-- ==== Sys2Proof/Machine/Solver.lean ====
section
/-! DEFINITION. The Sage engine's arithmetic and solves (chapters 7, 8): rounding and saturation of R183 to R186, direct solves
with refinement, ADMM with its checks, certificates and best iterate. The spec states no order of operations for the
factorisations and the solves from a factor, so these are free values of `Config` (log entry 19). -/
namespace Sys2Proof.Machine

open Sys2Proof

/-! ### Arithmetic (R182 to R186) -/

/-- A value with the saturation events that led to it. -/
abbrev Sat := Int × Nat

/-- Saturates to 32 bits, one event when it acts (R184). -/
def sat32 (w : Int) : Sat :=
  if 0x7FFFFFFF < w then (0x7FFFFFFF, 1) else if w < -0x80000000 then (-0x80000000, 1) else (w, 0)

/-- Saturates to 64 bits, one event when it acts (R183). -/
def sat64 (w : Int) : Sat :=
  if (2 ^ 63 : Int) - 1 < w then ((2 ^ 63 : Int) - 1, 1) else if w < -(2 ^ 63 : Int) then (-(2 ^ 63 : Int), 1) else (w, 0)

/-- The quotient of `v` by `d`, `d` positive, rounded to nearest with ties to even. -/
def tieEven (v : Int) (d : Nat) : Int :=
  let q := v / (d : Int)
  let r := v - q * (d : Int)
  if (d : Int) < 2 * r ∨ (2 * r = (d : Int) ∧ q % 2 = 1) then q + 1 else q

/-- Brings a value of `fs` fraction bits to `fy` fraction bits by one rounding, then saturates (R184). -/
def qround (v : Int) (fs fy : Nat) : Sat :=
  let w := if fs ≤ fy then sat64 (v * (2 ^ (fy - fs) : Nat)) else (tieEven v (2 ^ (fs - fy)), 0)
  let r := sat32 w.1
  (r.1, w.2 + r.2)

/-- The exact quotient of `a / 2^fa` by `b / 2^fb`, rounded once to `fy` fraction bits (R186); `b` is not 0. -/
def qdivide (a : Int) (fa : Nat) (b : Int) (fb fy : Nat) : Sat :=
  let s := if b < 0 then -a else a
  sat32 (tieEven (s * (2 ^ (fb + fy) : Nat)) (b.natAbs * 2 ^ fa))

/-- A sum of products in the 64-bit accumulator (R183). -/
def accumulate (ps : List (Int × Int)) : Sat :=
  ps.foldl (fun a p => let r := sat64 (a.1 + p.1 * p.2); (r.1, a.2 + r.2)) (0, 0)

/-- Adds two values of different fraction bits exactly, at the larger of the two (R185). -/
def addMixed (a : Int) (fa : Nat) (b : Int) (fb : Nat) : Int × Nat :=
  let f := Nat.max fa fb
  (a * (2 ^ (f - fa) : Nat) + b * (2 ^ (f - fb) : Nat), f)

/-- Values of a list of results. -/
def satVals (l : List Sat) : List Int := l.map (·.1)

/-- Events of a list of results. -/
def satEvts (l : List Sat) : Nat := (l.map (·.2)).sum

/-- The largest magnitude. -/
def norm (l : List Int) : Int := l.foldl (fun a v => if a < (v.natAbs : Int) then (v.natAbs : Int) else a) 0

/-! ### Operands -/

/-- Index and entry of the block of a role. -/
def Desc.blk (d : Desc) (role : Nat) : Option (Nat × SBlk) :=
  ((List.range d.blks.length).zip d.blks).find? (fun p => p.2.role == role)

/-- Fraction bits of the block of a role. -/
def Desc.frac (d : Desc) (role : Nat) : Nat := match d.blk role with | some p => p.2.fmt - 0x20 | none => 0

/-- The elements of an input or work block of a role, row by row. -/
def Desc.vals (d : Desc) (x : Slot) (role : Nat) : List Int :=
  match d.blk role with | some p => slotRead x p.1 p.2.count false | none => []

/-- Element (i, j) of a block of `cols` columns. -/
def elt (l : List Int) (cols i j : Nat) : Int := l.getD (i * cols + j) 0

/-- A row of a matrix. -/
def rowOf (l : List Int) (cols i : Nat) : List Int := (l.drop (i * cols)).take cols

/-- A column of a matrix of `rows` rows. -/
def colOf (l : List Int) (rows cols j : Nat) : List Int := (List.range rows).map (fun i => elt l cols i j)

/-- The symmetric matrix of which only elements with column ≤ row are read (R176). -/
def symm (l : List Int) (n : Nat) : List Int :=
  (List.range n).flatMap (fun i => (List.range n).map (fun j => if j ≤ i then elt l n i j else elt l n j i))

/-- A vector of `n` elements within 32 bits, from a list of any length. -/
def vecOf (n : Nat) (l : List Int) : List Int := (List.range n).map (fun i => (sat32 (l.getD i 0)).1)

/-- What a solve leaves: outcome code, iterations or refinements, results in the order x, y, z, saturation events with the role
and step at which they ended the job, the FACT block, whether a factorisation completed, and rows of WV. -/
structure Solve where
  code : Nat
  iter : Nat := 0
  res  : List (List Int) := []
  sat  : Nat := 0
  role : Nat := 0
  step : Nat := 0
  fact : List Int := []
  wv   : List (Nat × List Int) := []
  deriving DecidableEq, Repr

/-! ### Factorisation -/

/-- The factor sources of a class: A; P and A for QP (R209). -/
def Desc.sources (d : Desc) (x : Slot) : List (List Int) :=
  let a := d.vals x 0x01
  if d.cls = 4 then [symm (d.vals x 0x03) d.n, a] else if d.cls = 2 then [symm a d.n] else [a]

/-- Elements of the FACT block. -/
def Desc.factSize (d : Desc) : Nat := match d.blk 0x20 with | some p => p.2.count | none => 0

/-- The pivots of FACT: its diagonal (R176). -/
def Desc.pivots (d : Desc) (fact : List Int) : List Int :=
  match d.blk 0x20 with
  | some p => (List.range (Nat.min p.2.rows p.2.cols)).map (fun i => elt fact p.2.cols i i)
  | none => []

/-- A pivot that ends the job as SINGULAR (R212). -/
def Desc.singular (d : Desc) (fact : List Int) : Bool :=
  (d.pivots fact).any (fun v => decide ((v.natAbs : Int) < d.singThr) || (d.cls == 2 && decide (v ≤ 0)))

/-! ### Linear systems (R211) -/

/-- b − A·x: exact accumulation and one rounding in the format of b (R211). -/
def Desc.residual (d : Desc) (a b x : List Int) (m n : Nat) : List Sat :=
  let fp := d.frac 0x01 + d.frac 0x10
  (List.range m).map (fun i =>
    let s := accumulate ((rowOf a n i).zip x)
    let t := addMixed (b.getD i 0) (d.frac 0x02) (-s.1) fp
    let r := qround t.1 t.2 (d.frac 0x02)
    (r.1, s.2 + r.2))

/-- Refinement from step `s` on (R211); `prev` is the residual of the step before. -/
def Desc.refineLoop (d : Desc) (a b fact : List Int) (m : Nat) (fuel s : Nat) (prev : Option (List Int)) (x : List Int) : Solve :=
  let rs := d.residual a b x m d.n
  let res := satVals rs
  let conv := if d.cls = 3 then
      (match prev with
       | some p => decide (norm ((res.zip p).map (fun e => e.1 - e.2)) ≤ d.tolAbsPri)
       | none => d.refine == 0)
    else decide (norm res ≤ d.tolAbsPri)
  if satEvts rs != 0 then { code := 0x202, iter := s, sat := satEvts rs, role := 0x22, step := s, fact := fact }
  else if conv then { code := 0x100, iter := s, res := [x], fact := fact }
  else
    match fuel with
    | 0 => { code := 0x101, iter := s, res := [x], fact := fact }
    | f + 1 =>
      let dv := vecOf d.n (Config.sageSolve d.cls fact [res])
      let xs := (x.zip dv).map (fun e => sat32 (e.1 + e.2))
      let ev := Config.sageSolveSat d.cls fact [res] + satEvts xs
      if ev != 0 then { code := 0x202, iter := s + 1, sat := ev, role := 0x10, step := s + 1, fact := fact }
      else d.refineLoop a b fact m f (s + 1) (some res) (satVals xs)

/-- A linear-system job from its factor. -/
def Desc.linear (d : Desc) (x : Slot) (fact : List Int) : Solve :=
  let a := if d.cls = 2 then symm (d.vals x 0x01) d.n else d.vals x 0x01
  let b := d.vals x 0x02
  let m := if d.cls = 3 then d.m else d.n
  let rhs := if d.cls = 3 then [b, a] else [b]
  let ev := Config.sageSolveSat d.cls fact rhs
  if ev != 0 then { code := 0x202, sat := ev, role := 0x10, fact := fact }
  else d.refineLoop a b fact m d.refine 0 none (vecOf d.n (Config.sageSolve d.cls fact rhs))

/-! ### ADMM (R213 to R216) -/

/-- The data of a QP or LP job. -/
structure Qp where
  d : Desc
  p : List Int
  q : List Int
  a : List Int
  l : List Int
  u : List Int

/-- A limit that stands for no limit (R188). -/
def noLo (v : Int) : Bool := v == -0x80000000

/-- A limit that stands for no limit (R188). -/
def noHi (v : Int) : Bool := v == 0x7FFFFFFF

/-- Fraction bits of x, of y, of z. -/
def Qp.fx (k : Qp) : Nat := k.d.frac 0x10

/-- Fraction bits of y. -/
def Qp.fy (k : Qp) : Nat := k.d.frac 0x11

/-- Fraction bits of z, l and u. -/
def Qp.fz (k : Qp) : Nat := k.d.frac 0x12

/-- Projection onto the limits of row `i` (R213). -/
def Qp.clampRow (k : Qp) (i : Nat) (v : Int) : Int :=
  let lo := k.l.getD i 0
  let hi := k.u.getD i 0
  let v := if !noLo lo && decide (v < lo) then lo else v
  if !noHi hi && decide (hi < v) then hi else v

/-- ALPHA·a + (1 − ALPHA)·b at fraction bits `f`, rounded once; ALPHA has 30 (R174). -/
def relax (alpha a b : Int) (f : Nat) : Sat := qround (alpha * a + ((2 ^ 30 : Int) - alpha) * b) (f + 30) f

/-- What one iteration makes of x, z, y: the new ones, the differences and the saturation events. Each line of R213 is formed
exactly and rounded once to the format of the vector it gives (log entry 20). -/
def Qp.iterate (k : Qp) (fact x z y : List Int) : List Int × List Int × List Int × List Int × List Int × Nat :=
  let n := k.d.n
  let m := k.d.m
  let s := vecOf (n + m) (Config.sageSolve k.d.cls fact [x, k.q, z, y])
  let ev := Config.sageSolveSat k.d.cls fact [x, k.q, z, y]
  let xt := s.take n
  let nu := s.drop n
  let zt := (List.range m).map (fun i =>
    let qv := qdivide (nu.getD i 0 - y.getD i 0) k.fy k.d.rho 16 k.fz
    let r := sat32 (z.getD i 0 + qv.1)
    (r.1, qv.2 + r.2))
  let xn := (List.range n).map (fun i => relax k.d.alpha (xt.getD i 0) (x.getD i 0) k.fx)
  let zr := (List.range m).map (fun i => relax k.d.alpha ((satVals zt).getD i 0) (z.getD i 0) k.fz)
  let zn := (List.range m).map (fun i =>
    let qv := qdivide (y.getD i 0) k.fy k.d.rho 16 k.fz
    let r := sat32 ((satVals zr).getD i 0 + qv.1)
    (k.clampRow i r.1, qv.2 + r.2))
  let yn := (List.range m).map (fun i =>
    let t := addMixed (y.getD i 0) k.fy (k.d.rho * ((satVals zr).getD i 0 - (satVals zn).getD i 0)) (16 + k.fz)
    qround t.1 t.2 k.fy)
  let sub := fun (a b : List Int) => (a.zip b).map (fun e => sat32 (e.1 - e.2))
  let dx := sub (satVals xn) x
  let dy := sub (satVals yn) y
  (satVals xn, satVals zn, satVals yn, satVals dx, satVals dy,
    ev + satEvts zt + satEvts xn + satEvts zr + satEvts zn + satEvts yn + satEvts dx + satEvts dy)

/-- A matrix-vector product rounded once per row to `f` fraction bits. -/
def mulRows (rows : List (List Int)) (v : List Int) (fs f : Nat) : List Sat :=
  rows.map (fun r => let s := accumulate (r.zip v); let q := qround s.1 fs f; (q.1, s.2 + q.2))

/-- The rows of A. -/
def Qp.aRows (k : Qp) : List (List Int) := (List.range k.d.m).map (rowOf k.a k.d.n)

/-- The rows of the transpose of A. -/
def Qp.aCols (k : Qp) : List (List Int) := (List.range k.d.n).map (colOf k.a k.d.m k.d.n)

/-- The rows of P; none in an LP. -/
def Qp.pRows (k : Qp) : List (List Int) := if k.d.cls = 4 then (List.range k.d.n).map (rowOf k.p k.d.n) else []

/-- A row with no limits (R188). -/
def Qp.freeRow (k : Qp) (i : Nat) : Bool := noLo (k.l.getD i 0) && noHi (k.u.getD i 0)

/-- A tolerance: absolute plus a Q0.31 share of a norm (R214). -/
def tolOf (abs rel nrm : Int) : Sat := let r := qround (rel * nrm) 31 0; (abs + r.1, r.2)

/-- Residuals and tolerances at a check: r_pri, e_pri in the format of z, r_dua, e_dua in the format of q, and events (R214). -/
def Qp.residuals (k : Qp) (x z y : List Int) : Int × Int × Int × Int × Nat :=
  let fq := k.d.frac 0x04
  let ax := mulRows k.aRows x (k.d.frac 0x01 + k.fx) k.fz
  let pri := (List.range k.d.m).filterMap (fun i =>
    if k.freeRow i then none else some (sat32 ((satVals ax).getD i 0 - z.getD i 0)))
  let px := mulRows k.pRows x (k.d.frac 0x03 + k.fx) fq
  let aty := mulRows k.aCols y (k.d.frac 0x01 + k.fy) fq
  let dua := (List.range k.d.n).map (fun i =>
    sat32 ((satVals px).getD i 0 + k.q.getD i 0 + (satVals aty).getD i 0))
  let big := fun (l : List Int) => norm l
  let ePri := tolOf k.d.tolAbsPri k.d.tolRelPri (norm [big (satVals ax), big z])
  let eDua := tolOf k.d.tolAbsDua k.d.tolRelDua (norm [big (satVals px), big (satVals aty), big k.q])
  (norm (satVals pri), ePri.1, norm (satVals dua), eDua.1,
    satEvts ax + satEvts pri + satEvts px + satEvts aty + satEvts dua + ePri.2 + eDua.2)

/-- The comparison `a / 2^fa ≤ eps / 2^31 · b / 2^fb`, exact (R215). -/
def leScaled (a : Int) (fa : Nat) (eps b : Int) (fb : Nat) : Bool :=
  decide (a * (2 ^ (31 + fb) : Nat) ≤ eps * b * (2 ^ fa : Nat))

/-- The primal infeasibility certificate (R215). -/
def Qp.primalInf (k : Qp) (dy : List Int) : Bool :=
  let nd := norm dy
  let aty := k.aCols.map (fun c => (accumulate (c.zip dy)).1)
  let bad := (List.range k.d.m).any (fun i =>
    (noHi (k.u.getD i 0) && decide (0 < dy.getD i 0)) || (noLo (k.l.getD i 0) && decide (dy.getD i 0 < 0)))
  let s := ((List.range k.d.m).map (fun i =>
    let v := dy.getD i 0
    if 0 < v then k.u.getD i 0 * v else if v < 0 then k.l.getD i 0 * v else 0)).sum
  decide (0 < nd) && leScaled (norm aty) (k.d.frac 0x01 + k.fy) k.d.epsP nd k.fy && !bad
    && leScaled s (k.fz + k.fy) (-k.d.epsP) nd k.fy

/-- The dual infeasibility certificate (R215). -/
def Qp.dualInf (k : Qp) (dx : List Int) : Bool :=
  let nd := norm dx
  let pdx := k.pRows.map (fun r => (accumulate (r.zip dx)).1)
  let qdx := (accumulate (k.q.zip dx)).1
  let rows := (List.range k.d.m).all (fun i =>
    let v := (accumulate ((rowOf k.a k.d.n i).zip dx)).1
    let f := k.d.frac 0x01 + k.fx
    (noHi (k.u.getD i 0) || leScaled v f k.d.epsD nd k.fx) && (noLo (k.l.getD i 0) || leScaled (-v) f k.d.epsD nd k.fx))
  decide (0 < nd) && leScaled (norm pdx) (k.d.frac 0x03 + k.fx) k.d.epsD nd k.fx
    && leScaled qdx (k.d.frac 0x04 + k.fx) (-k.d.epsD) nd k.fx && rows

/-- One quotient of the score in Q15.16, saturating without an event (R216); by a tolerance of 0 a free value (log entry 19). -/
def scoreOf (r e : Int) : Int := if e = 0 then (sat32 (Config.freeInt 0 [r])).1 else (qdivide r 0 e 0 16).1

/-- The best iterate so far: score, x, y, z. -/
abbrev Best := Option (Int × List Int × List Int × List Int)

/-- Rows of WV at the end of a job: the certificate in row 5, the best x and z in row 6, the best y in row 7 (R215, R216). -/
def wvRows (n : Nat) (dx dy : List Int) (best : Best) (cert : Bool) : List (Nat × List Int) :=
  (if cert then [(5, dx ++ dy)] else [])
    ++ (match best with | some (_, x, y, z) => [(6, x ++ z), (7, List.replicate n 0 ++ y)] | none => [])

——————————

YOUR GOAL:
I would like you to restate word for word the lines from the one with "(R215, R216). -/" through the last line of the material above, and only those.

REPLY:
/-- Rows of WV at the end of a job: the certificate in row 5, the best x and z in row 6, the best y in row 7 (R215, R216). -/
def wvRows (n : Nat) (dx dy : List Int) (best : Best) (cert : Bool) : List (Nat × List Int) :=
  (if cert then [(5, dx ++ dy)] else [])
    ++ (match best with | some (_, x, y, z) => [(6, x ++ z), (7, List.replicate n 0 ++ y)] | none => [])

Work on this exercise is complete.